California Gay Conversion Therapy Ban Goes Unheard In Supreme Court: Is New Jersey Next?
The Supreme Court declined to review challenges on Monday that would overturn California’s ban on gay conversion therapy for minors. One of only two states to enact a law, New Jersey being the other, California is now the first state to proceed in practice with its ban.
Gay conversion therapy has been in existence for a couple decades, following in the wake of the American Medical Association’s one-time definition of homosexuality as an illness. Although the science of so-called “reparative therapy” has been debunked time and time again, by just about every governing body in the psychological and medical field, conservative advocacy groups continue to uphold homosexuality as changeable and wrong.
In its rejection of the ban, the Supreme Court seemed to reflect the lower court’s initial stance, issued in August, which stated that any practice appearing to inflict harm on its patients, in this case psychological harm on minors, should be left out of clinical settings. However, as per its custom, the Court didn’t specify why it rejected the case.
Advocacy groups, such as the Liberty Counsel, a Christian legal aid group, contend the practice is meant for minors who seek the therapy, not who are driven toward it. This logic, of course, breaks down when it comes to a host of things we’ve already determined, as a society, aren’t up to kids to decide, such as getting braces or tattoos. One is decided for them, while the other is only up to them after 18.

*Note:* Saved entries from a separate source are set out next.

/-- Host accesses (R48, R49): what a read of each register gives, `STATUS` by `StatusFields` (a value wider than a register reads
as its low 32 bits: log entry 13); a read changes nothing; a write to a reserved offset or a read-only register, a write of 0 to
`CTRL.START`, is ignored; a write to `BITRATE` or `FLOWCTL` outside `IDLE` changes no state but the record of the label (R219,
R220); an access not 32 bits wide or misaligned is refused (log entry 13). -/
def Obligations.HostAccessRules : Prop :=
  ∀ (s : State) (width offset : Nat) (value : Word32) (setup : SetupDraw) (rest : List Move),
    let u := { s with moves := rest, freeCount := s.freeCount + 1 }
    (s.moves = .hostRead width offset :: rest →
      step s = if width = 32 ∧ offset % 4 = 0 then .next u else .refused .hostAccess) ∧
    (s.moves = .hostWrite width offset value setup :: rest →
      (¬ (width = 32 ∧ offset % 4 = 0) → step s = .refused .hostAccess) ∧
      (width = 32 → offset % 4 = 0 → offset ≠ 0 → offset ≠ 4 → offset ≠ 8 → step s = .next u) ∧
      (width = 32 → offset = 0 → value.getLsbD 0 = false → step s = .next u) ∧
      (width = 32 → offset = 4 → s.run ≠ .idle →
        step s = .next { u with history := s.history ++ [⟨.cfgBitrate value, []⟩] }) ∧
      (width = 32 → offset = 8 → s.run ≠ .idle →
        step s = .next { u with history := s.history ++ [⟨.cfgFlowctl (value.getLsbD 0), []⟩] })) ∧
    hostReadValue Config.params 32 0x00 s = .ok 0 ∧
    hostReadValue Config.params 32 0x04 s = .ok s.bitrate ∧
    hostReadValue Config.params 32 0x08 s = .ok (if s.hwfc then 1 else 0) ∧
    hostReadValue Config.params 32 0x10 s = .ok (BitVec.ofNat 32 s.head) ∧
    hostReadValue Config.params 32 0x14 s = .ok (BitVec.ofNat 32 Config.params.H) ∧
    hostReadValue Config.params 32 0x18 s = .ok (BitVec.ofNat 32 Config.params.cap) ∧
    hostReadValue Config.params 32 0x1C s = .ok (BitVec.ofNat 32 Config.params.marker.toNat) ∧
    hostReadValue Config.params 32 0x20 s = .ok (BitVec.ofNat 32 Config.params.txMax) ∧
    (offset % 4 = 0 → 0x24 ≤ offset → hostReadValue Config.params 32 offset s = .ok 0) ∧
    (¬ (width = 32 ∧ offset % 4 = 0) → hostReadValue Config.params width offset s = .error .hostAccess)

/-- Host writes that act (R48, R219 to R221): `BITRATE` and `FLOWCTL` while `IDLE`, and 1 to `CTRL.START`, whose rate check
comes before the setup draw (R248); outside `P_RESET` START is ignored. -/
def Obligations.HostWritesThatAct : Prop :=
  ∀ (s : State) (offset : Nat) (value : Word32) (setup : SetupDraw) (rest : List Move),
    s.moves = .hostWrite 32 offset value setup :: rest →
    let u := { s with moves := rest, freeCount := s.freeCount + 1 }
    (offset = 4 → s.run = .idle →
      step s = .next { u with bitrate := value, history := s.history ++ [⟨.cfgBitrate value, []⟩] }) ∧
    (offset = 8 → s.run = .idle →
      step s = .next
        { u with hwfc := value.getLsbD 0, history := s.history ++ [⟨.cfgFlowctl (value.getLsbD 0), []⟩] }) ∧
    (offset = 0 → value.getLsbD 0 = true →
      (s.pc ≠ .reset → step s = .next u) ∧
      (s.pc = .reset → rateSupported Config.params s.bitrate = false →
        step s = exec (.fatal Cause.unsupportedBitrate.code) u) ∧
      (s.pc = .reset → rateSupported Config.params s.bitrate = true → setup = .fail →
        step s = exec (.fatal Cause.setupFail.code) u) ∧
      (s.pc = .reset → rateSupported Config.params s.bitrate = true → setup = .ok → step s = exec .start u))
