/-! ### `emit` -/

@[simp] theorem emit_buf (i : Instr) (c : List Byte) (s : State) : (emit i c s).buf = s.buf := rfl
@[simp] theorem emit_head (i : Instr) (c : List Byte) (s : State) : (emit i c s).head = s.head := rfl
@[simp] theorem emit_sync (i : Instr) (c : List Byte) (s : State) : (emit i c s).sync = s.sync := rfl
@[simp] theorem emit_egMsg (i : Instr) (c : List Byte) (s : State) : (emit i c s).egMsg = s.egMsg := rfl
@[simp] theorem emit_egLen (i : Instr) (c : List Byte) (s : State) : (emit i c s).egLen = s.egLen := rfl
@[simp] theorem emit_egDeadline (i : Instr) (c : List Byte) (s : State) : (emit i c s).egDeadline = s.egDeadline := rfl
@[simp] theorem emit_egSleepUs (i : Instr) (c : List Byte) (s : State) : (emit i c s).egSleepUs = s.egSleepUs := rfl
@[simp] theorem emit_pc (i : Instr) (c : List Byte) (s : State) : (emit i c s).pc = s.pc := rfl
@[simp] theorem emit_pending (i : Instr) (c : List Byte) (s : State) : (emit i c s).pending = s.pending := rfl
@[simp] theorem emit_run (i : Instr) (c : List Byte) (s : State) : (emit i c s).run = s.run := rfl
@[simp] theorem emit_cause (i : Instr) (c : List Byte) (s : State) : (emit i c s).cause = s.cause := rfl
@[simp] theorem emit_bitrate (i : Instr) (c : List Byte) (s : State) : (emit i c s).bitrate = s.bitrate := rfl
@[simp] theorem emit_hwfc (i : Instr) (c : List Byte) (s : State) : (emit i c s).hwfc = s.hwfc := rfl
@[simp] theorem emit_rxFifo (i : Instr) (c : List Byte) (s : State) : (emit i c s).rxFifo = s.rxFifo := rfl
@[simp] theorem emit_linkHup (i : Instr) (c : List Byte) (s : State) : (emit i c s).linkHup = s.linkHup := rfl
@[simp] theorem emit_txQueue (i : Instr) (c : List Byte) (s : State) : (emit i c s).txQueue = s.txQueue := rfl
@[simp] theorem emit_wire (i : Instr) (c : List Byte) (s : State) : (emit i c s).wire = s.wire := rfl
@[simp] theorem emit_coreIn (i : Instr) (c : List Byte) (s : State) : (emit i c s).coreIn = s.coreIn := rfl
@[simp] theorem emit_coreOut (i : Instr) (c : List Byte) (s : State) : (emit i c s).coreOut = s.coreOut := rfl
@[simp] theorem emit_nowUs (i : Instr) (c : List Byte) (s : State) : (emit i c s).nowUs = s.nowUs := rfl
@[simp] theorem emit_history (i : Instr) (c : List Byte) (s : State) : (emit i c s).history = s.history ++ [⟨i, c⟩] := rfl
@[simp] theorem emit_moves (i : Instr) (c : List Byte) (s : State) : (emit i c s).moves = s.moves := rfl
@[simp] theorem emit_freeCount (i : Instr) (c : List Byte) (s : State) : (emit i c s).freeCount = s.freeCount := rfl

This distinction frames many gay conversion therapy discussions. Neither ban in New Jersey or California banishes the process from clinical settings entirely, in fact. The courts have yet to say conversion therapy is altogether unhealthy; despite its total lack of medical salience, one of the luxuries of adulthood is the autonomy to choose where to spend money and resources. If it goes toward such therapies, so be it. Psychiatrists, however, may also exercise their free speech — a point of great consternation in gay conversion cases — in telling patients to find help somewhere else, from a religious figure perhaps.
Douglas Haldeman, a psychologist and activist against gay conversion therapy, says the practice is little more than a glorified hoax. “It’s a factoid — something that the conversion therapy folks have been claiming for years as justification for their industry,” he told Newsweek. “What is a fact is that gay men have suffered more societal rejection, discrimination and hostility — hence the motivation for trying to change one’s sexual orientation.”

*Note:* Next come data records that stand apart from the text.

/-- Without a fatal, a RESET and the write itself, a label leaves the pacer in the pacer with its message, adds nothing to the
transmit queue, and, where that is empty, leads no further from the write. -/
theorem pacer_step (hinv : Inv p s) (hs : s.pc.isEgress = true) (he : Effect p s t i) (hreset : i ≠ .reset)
    (hfatal : ∀ code, i ≠ .fatal code) (hwrite : i ≠ .linkWrite s.egLen) :
    (t.pc.isEgress = true ∧ t.egLen = s.egLen ∧ t.hwfc = s.hwfc) ∧ t.txQueue.length ≤ s.txQueue.length ∧
      (s.txQueue = [] → t.pc.toWrite ≤ s.pc.toWrite) := by
  have hne {q : Phase} (hq : q.isEgress = false) : s.pc ≠ q := by
    rintro rfl
    simp [hs] at hq
  have hbusy : s.run ≠ .idle := hinv.not_idle (hne rfl)
  cases i with
  | linkRead | hdrFound | hdrFail | hdrWait | payWait | frameEmit => exact absurd he.1 (hne rfl)
  | waitWake | waitEintr | dispatchLink | dispatchCore | start => exact absurd he.1 (hne rfl)
  | coreRead len => obtain ⟨-, -, -, hpc, -⟩ := he; exact absurd hpc (hne rfl)
  | depthPoll d =>
    obtain ⟨hpc, rfl, rfl⟩ := he
    by_cases hq : s.txQueue = []
    · simp [hq, hpc, Phase.isEgress, Phase.toWrite]
    · simp [hq, List.length_pos_iff.2 hq, Phase.isEgress]
  | drainSleep us => obtain ⟨hpc, -, -, rfl⟩ := he; simp [hpc, Phase.isEgress, Phase.toWrite]
  | idleGap us => obtain ⟨hpc, -, -, rfl⟩ := he; simp [hpc, Phase.isEgress, Phase.toWrite]
  | linkWrite len => obtain ⟨-, rfl, -⟩ := he; exact absurd rfl hwrite
  | ioRetry op => obtain ⟨-, rfl⟩ := he; simp [hs]
  | cfgBitrate v => obtain rfl := he; simp [hbusy, hs]
  | cfgFlowctl f => obtain rfl := he; simp [hbusy, hs]
  | fatal code => exact absurd rfl (hfatal code)
  | reset => exact absurd rfl hreset
  | envRx b => obtain ⟨-, rfl⟩ := he; simp [hs]
  | envTxDrain k => obtain ⟨-, -, rfl⟩ := he; simp [hs]
  | envCoreSend m => obtain rfl := he; simp [hs]
  | envCoreRecv n => obtain ⟨frame, rest, -, -, rfl⟩ := he; simp [hs]
  | envTick u => obtain ⟨-, rfl⟩ := he; simp [hs]
  | envLinkHup => obtain ⟨-, rfl⟩ := he; simp [hs]

end pacer

/-- A run that, from `n` on, stays in the pacer: no fatal, no RESET, and the message of `len` bytes is never written. -/
structure Stuck (r : LabelRun) (len n : Nat) : Prop where
  inv : Inv Config.params (r.state n)
  egress : (r.state n).pc.isEgress = true
  egLen : (r.state n).egLen = len
  hwfc : (r.state n).hwfc = false
  benign : ∀ m, n ≤ m → r.takes m → r.label m ≠ .reset ∧ (∀ code, r.label m ≠ .fatal code) ∧ r.label m ≠ .linkWrite len

section stuck
variable {r : LabelRun} {len n m : Nat}

theorem Stuck.step (h : Stuck r len n) (htakes : r.takes n) :
    Stuck r len (n + 1) ∧ (r.state (n + 1)).txQueue.length ≤ (r.state n).txQueue.length ∧
      ((r.state n).txQueue = [] → (r.state (n + 1)).pc.toWrite ≤ (r.state n).pc.toWrite) := by
  obtain ⟨hreset, hfatal, hwrite⟩ := h.benign n (Nat.le_refl _) htakes
  rw [← h.egLen] at hwrite
  have he := LabelRun.takes_iff.1 htakes
  obtain ⟨⟨hegress, hlen, hhwfc⟩, hqueue, hrank⟩ := pacer_step h.inv h.egress he hreset hfatal hwrite
  exact ⟨⟨effect_keeps_inv Config.params_valid h.inv he, hegress, hlen.trans h.egLen, hhwfc.trans h.hwfc,
    fun m hm => h.benign m (by omega)⟩, hqueue, hrank⟩

/-- At every later point the run is stuck still, with no more bytes in the transmit queue, and from an empty queue on no further
from the write. -/
theorem Stuck.later (h : Stuck r len n) (hm : n ≤ m) :
    Stuck r len m ∧ (r.state m).txQueue.length ≤ (r.state n).txQueue.length ∧
      ((r.state n).txQueue = [] → (r.state m).pc.toWrite ≤ (r.state n).pc.toWrite) := by
  induction m, hm using Nat.le_induction with
  | base => exact ⟨h, Nat.le_refl _, fun _ => Nat.le_refl _⟩
  | succ m hm ih =>
    obtain ⟨hstuck, hlen, hrank⟩ := ih
    rcases r.step_cases m with hsame | htakes
    · have hstay : Stuck r len (m + 1) :=
        ⟨hsame ▸ hstuck.inv, hsame ▸ hstuck.egress, hsame ▸ hstuck.egLen, hsame ▸ hstuck.hwfc, fun k hk => h.benign k (by omega)⟩
      exact ⟨hstay, by rwa [hsame], by rwa [hsame]⟩
    · obtain ⟨hnext, hlen', hrank'⟩ := hstuck.step htakes
      refine ⟨hnext, hlen'.trans hlen, fun hempty => (hrank' ?_).trans (hrank hempty)⟩
      rw [hempty] at hlen
      exact List.length_eq_zero_iff.1 (Nat.le_zero.1 hlen)

theorem Stuck.stays_empty (h : Stuck r len n) (hempty : (r.state n).txQueue = []) (hm : n ≤ m) :
    (r.state m).txQueue = [] := by
  have hle := (h.later hm).2.1
  rw [hempty] at hle
  exact List.length_eq_zero_iff.1 (Nat.le_zero.1 hle)

/-- The transmitter drains the queue, which no label of a stuck run fills (42_dispatch_control.md R231). -/
theorem Stuck.empties (hfair : Fair r) (h : Stuck r len n) : ∃ m, n ≤ m ∧ (r.state m).txQueue = [] := by
  induction hlen : (r.state n).txQueue.length using Nat.strong_induction_on generalizing n with
  | _ k ih =>
    by_contra hno
    push Not at hno
    obtain ⟨m, hm, htakes, j, hj⟩ := hfair.drains n fun m hm => ⟨(h.later hm).1.hwfc, hno m hm⟩
    obtain ⟨hstuck, hle, -⟩ := h.later hm
    have he := LabelRun.takes_iff.1 htakes
    rw [hj] at he
    obtain ⟨hpos, hj, hnext⟩ := he
    have hshorter : (r.state (m + 1)).txQueue.length < k := by
      rw [hnext, ← hlen]
      simp
      omega
    obtain ⟨m', hm', hempty⟩ := ih _ hshorter (hstuck.step htakes).1 rfl
    exact hno m' (by omega) hempty

/-- A phase of the pacer is left: its operation stays enabled. -/
theorem Stuck.leaves (hfair : Fair r) (h : Stuck r len n) {q : Phase} (hstays : ∀ m, n ≤ m → (r.state m).pc = q) : False := by
  have hegress : q.isEgress = true := hstays n (Nat.le_refl _) ▸ h.egress
  cases q with
  | sleepDrain => exact sleep_is_left hfair (.inl rfl) hstays
  | gap => exact sleep_is_left hfair (.inr rfl) hstays
  | poll =>
    refine hfair.leaves (op := .depthPoll) hstays (fun m hm => ⟨.depthPoll _, _, rfl, rfl, rfl, hstays m hm, rfl, rfl⟩) ?_
    intro i s t hop he
    cases i <;> try contradiction
    obtain ⟨-, -, rfl⟩ := he
    rw [emit_pc]
    split <;> exact nofun
  | write =>
    refine hfair.leaves (op := .linkWrite) hstays (fun m hm => ?_) ?_
    · obtain ⟨bytes, hbytes, -⟩ := (h.later hm).1.inv.egMsg_filled.readBytes (a := 0) (k := (r.state m).egLen) (by omega)
      exact ⟨.linkWrite _, _, rfl, rfl, rfl, hstays m hm, rfl, bytes, hbytes, rfl⟩
    · intro i s t hop he
      cases i <;> try contradiction
      obtain ⟨-, -, bytes, -, rfl⟩ := he
      exact completeHandler_pc_ne nofun nofun
  | reset | wait | dispatch | linkRead | sync | coreRead | fatal => contradiction

/-- With the transmit queue empty a stuck run comes ever closer to the write, and leaves it. -/
theorem Stuck.absurd_of_empty (hfair : Fair r) (h : Stuck r len n) (hempty : (r.state n).txQueue = []) : False := by
  induction hrank : (r.state n).pc.toWrite using Nat.strong_induction_on generalizing n with
  | _ k ih =>
    refine h.leaves hfair (q := (r.state n).pc) fun m hm => ?_
    obtain ⟨hstuck, -, hle⟩ := h.later hm
    by_contra hne
    have hcloser : (r.state m).pc.toWrite < k := by
      rw [← hrank]
      exact lt_of_le_of_ne (hle hempty) fun heq => hne (Phase.toWrite_inj hstuck.egress h.egress heq)
    exact ih _ hcloser hstuck (h.stays_empty hempty hm) rfl

end stuck

/-- Settles O59: the queue drains, and from then on each phase of the pacer is left for one closer to the write. -/
theorem messagesAreWrittenUnderFairness : Obligations.MessagesAreWrittenUnderFairness := by
  intro r n hfair hinv hegress hhwfc hbenign
  by_contra hnever
  push Not at hnever
  have hstuck : Stuck r (r.state n).egLen n :=
    ⟨hinv, hegress, rfl, hhwfc, fun m hm htakes =>
      ⟨(hbenign m hm htakes).1, (hbenign m hm htakes).2, hnever m hm htakes⟩⟩
  obtain ⟨m, hm, hempty⟩ := hstuck.empties hfair
  exact (hstuck.later hm).1.absurd_of_empty hfair hempty

end Sys2Proof.Machine
end

section
/-! The remaining outcomes label by label (40_ingress.md R156, R158; 41_egress.md R180, R186, R188; 42_dispatch_control.md R216 to
R233), and the step of a record (60_exceptions.md R258). -/

namespace Sys2Proof.Machine

section
variable {p : Params} {s : State}

/-! ### The oversize halt (R156) -/

/-- Settles O15: the choice of the synchronizer is the oversize halt exactly behind such a header. -/
theorem oversizeHeaderHalts : Obligations.OversizeHeaderHalts := by
  intro p s hf code
  refine ⟨fun hpc hs hH hover => ?_, fun hno => holds_of_no_effect hf nofun ?_⟩
  · exact answers_of_effect (i := .fatal code)
      ⟨_, rfl, oversizeHeader_true.2 ⟨hpc, syncChoice_oversize.2 ⟨hs, hH, hover⟩⟩, rfl⟩
  · rintro t ⟨c, hc, hcond, -⟩
    obtain rfl := Cause.code_inj hc
    obtain ⟨hpc, hchoice⟩ := oversizeHeader_true.1 hcond
    exact hno ⟨hpc, syncChoice_oversize.1 hchoice⟩

/-! ### The frame write (R157, R158) -/

/-- FRAME_EMIT is enabled exactly where a frame is ready. -/
theorem frameReady_iff {fs : Nat} (hf : Filled s.buf s.head) :
    FrameReady p s fs ↔ s.pc = .sync ∧ syncChoice p s = .ok (.frameEmit fs) ∧ coreSpace p s = true := by
  rw [syncChoice_frameEmit, coreSpace_iff]
  constructor
  · rintro ⟨hpc, hs, -, hH, hann, hcap, hle, hspace⟩
    exact ⟨hpc, ⟨hs, hH, hann, hcap, hle⟩, hspace⟩
  · rintro ⟨hpc, ⟨hs, hH, hann, hcap, hle⟩, hspace⟩
    exact ⟨hpc, hs, hf, hH, hann, hcap, hle, hspace⟩

/-- A call of FRAME_EMIT is made exactly where a frame is ready. -/
theorem ioCall_frameEmit_iff {fs : Nat} (hf : Filled s.buf s.head) :
    ioCall p s = .ok (some (.frameEmit fs)) ↔ FrameReady p s fs := by
  simp [ioCall_some, frameReady_iff hf]

/-- Outcome `OK` of the frame write (R158). -/
theorem frameEmit_taken {fs : Nat} (h : FrameReady p s fs) :
    ∃ t frame, execAt p (.frameEmit fs) s = .next t ∧ (p = Config.params → exec (.frameEmit fs) s = .next t) ∧
      t = { s with
        buf := t.buf, head := s.head - fs, coreOut := s.coreOut ++ [frame], sync := .seekingHeader
        history := s.history ++ [⟨.frameEmit fs, frame⟩] } ∧
      frame.length = fs ∧ (∀ j, j < fs → memRead s.buf j = frame[j]?) ∧
      (∀ a, a < s.head - fs → memRead t.buf a = memRead s.buf (a + fs)) ∧
      (∀ a, s.head - fs ≤ a → memRead t.buf a = none) := by
  have hf : Filled s.buf s.head := h.2.2.1
  obtain ⟨hpc, hchoice, hspace⟩ := (frameReady_iff hf).1 h
  obtain ⟨-, -, -, -, hle⟩ := syncChoice_frameEmit.1 hchoice
  obtain ⟨m, hc, hm, hread⟩ := compact_spec hf hle
  obtain ⟨frame, hframe, hlen⟩ := hf.readBytes (a := 0) (k := fs) (by omega)
  obtain ⟨hat, hexec⟩ := answers_of_effect (i := .frameEmit fs) ⟨hpc, hchoice, hspace, frame, _, hframe, hc, rfl⟩
  refine ⟨_, frame, hat, hexec, rfl, hlen, fun j hj => ?_, hread, fun a => hm.read_none⟩
  simpa using (memReadBytes_eq_some.1 hframe).2 j hj

/-- The other outcomes of a call: it is interrupted, or a fatal whose condition is that the call is made is taken (R216, R241). -/
theorem call_outcomes {call : IoCall} (hcall : ioCall p s = .ok (some call)) :
    execAt p (.ioRetry call.opcode.code) s = .next (emit (.ioRetry call.opcode.code) [] s) ∧
      ∀ (c : Cause) (accept : IoCall → Bool), fatalCondition p c s = makesCall p s accept → accept call = true →
        execAt p (.fatal c.code) s = .next (raiseFatal c s) :=
  ⟨execAt_of_effect ⟨⟨_, hcall, rfl⟩, rfl⟩,
    fun _ _ hcond haccept => fatal_taken (hcond.trans (makesCall_true.2 ⟨_, hcall, haccept⟩))⟩

/-- Where no accepted call is made, the fatal that asks for one holds. -/
theorem call_fatal_holds {c : Cause} {accept : IoCall → Bool} (hf : Filled s.buf s.head)
    (hcond : fatalCondition p c s = makesCall p s accept)
    (hno : ∀ call, ioCall p s = .ok (some call) → accept call = false) : execAt p (.fatal c.code) s = .next s :=
  fatal_holds (hcond.trans (makesCall_false hf hno))

/-- Settles O16: FRAME_EMIT and its other outcomes are enabled where a frame is ready, and nowhere else. -/
theorem frameEmitOutcomes : Obligations.FrameEmitOutcomes := by
  intro p fs s hf op retried
  refine ⟨fun hready => ⟨frameEmit_taken hready, ?_⟩, fun hno => holds_of_no_effect hf nofun ?_, fun hno => ?_⟩
  · obtain ⟨hretry, hfatal⟩ := call_outcomes ((ioCall_frameEmit_iff hf).2 hready)
    have hwrite := hfatal .coreWriteError (·.opcode = .frameEmit) rfl rfl
    have hshort := hfatal .coreShortWrite (·.opcode = .frameEmit) rfl rfl
    refine ⟨hretry, hwrite, hshort, ?_⟩
    rintro rfl
    simp only [exec_eq_execAt]
    exact ⟨hretry, hwrite, hshort⟩
  · rintro t ⟨hpc, hchoice, hspace, -⟩
    exact hno ((frameReady_iff hf).2 ⟨hpc, hchoice, hspace⟩)
  · have hnocall : ∀ call, ioCall p s = .ok (some call) → decide (call.opcode = .frameEmit) = false := by
      intro call hcall
      cases call with
      | frameEmit n => exact absurd ((ioCall_frameEmit_iff hf).1 hcall) (hno n)
      | linkRead | coreRead | depthPoll | linkWrite => rfl
    have hwrite : execAt p (.fatal Cause.coreWriteError.code) s = .next s := call_fatal_holds hf rfl hnocall
    have hshort : execAt p (.fatal Cause.coreShortWrite.code) s = .next s := call_fatal_holds hf rfl hnocall
    refine ⟨hwrite, hshort, ?_⟩
    rintro rfl
    simp only [HoldsIn, exec_eq_execAt]
    exact ⟨hwrite, hshort⟩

The Court’s decision now has people wondering whether the New Jersey ban is up next on the chopping block. In the meantime, advocacy officials from California are praising the ruling as a landmark victory for gay rights groups.
“This important legislation will permanently improve the health and well-being of California’s most vulnerable LGBT young people,” said Shannon Minter, director of the National Center for Lesbian Rights. “We look forward to more states joining California and New Jersey in preventing state-licensed therapists from engaging in discredited practices that offer no health benefits and put LGBT youth at risk of severe harm, including depression and suicide.”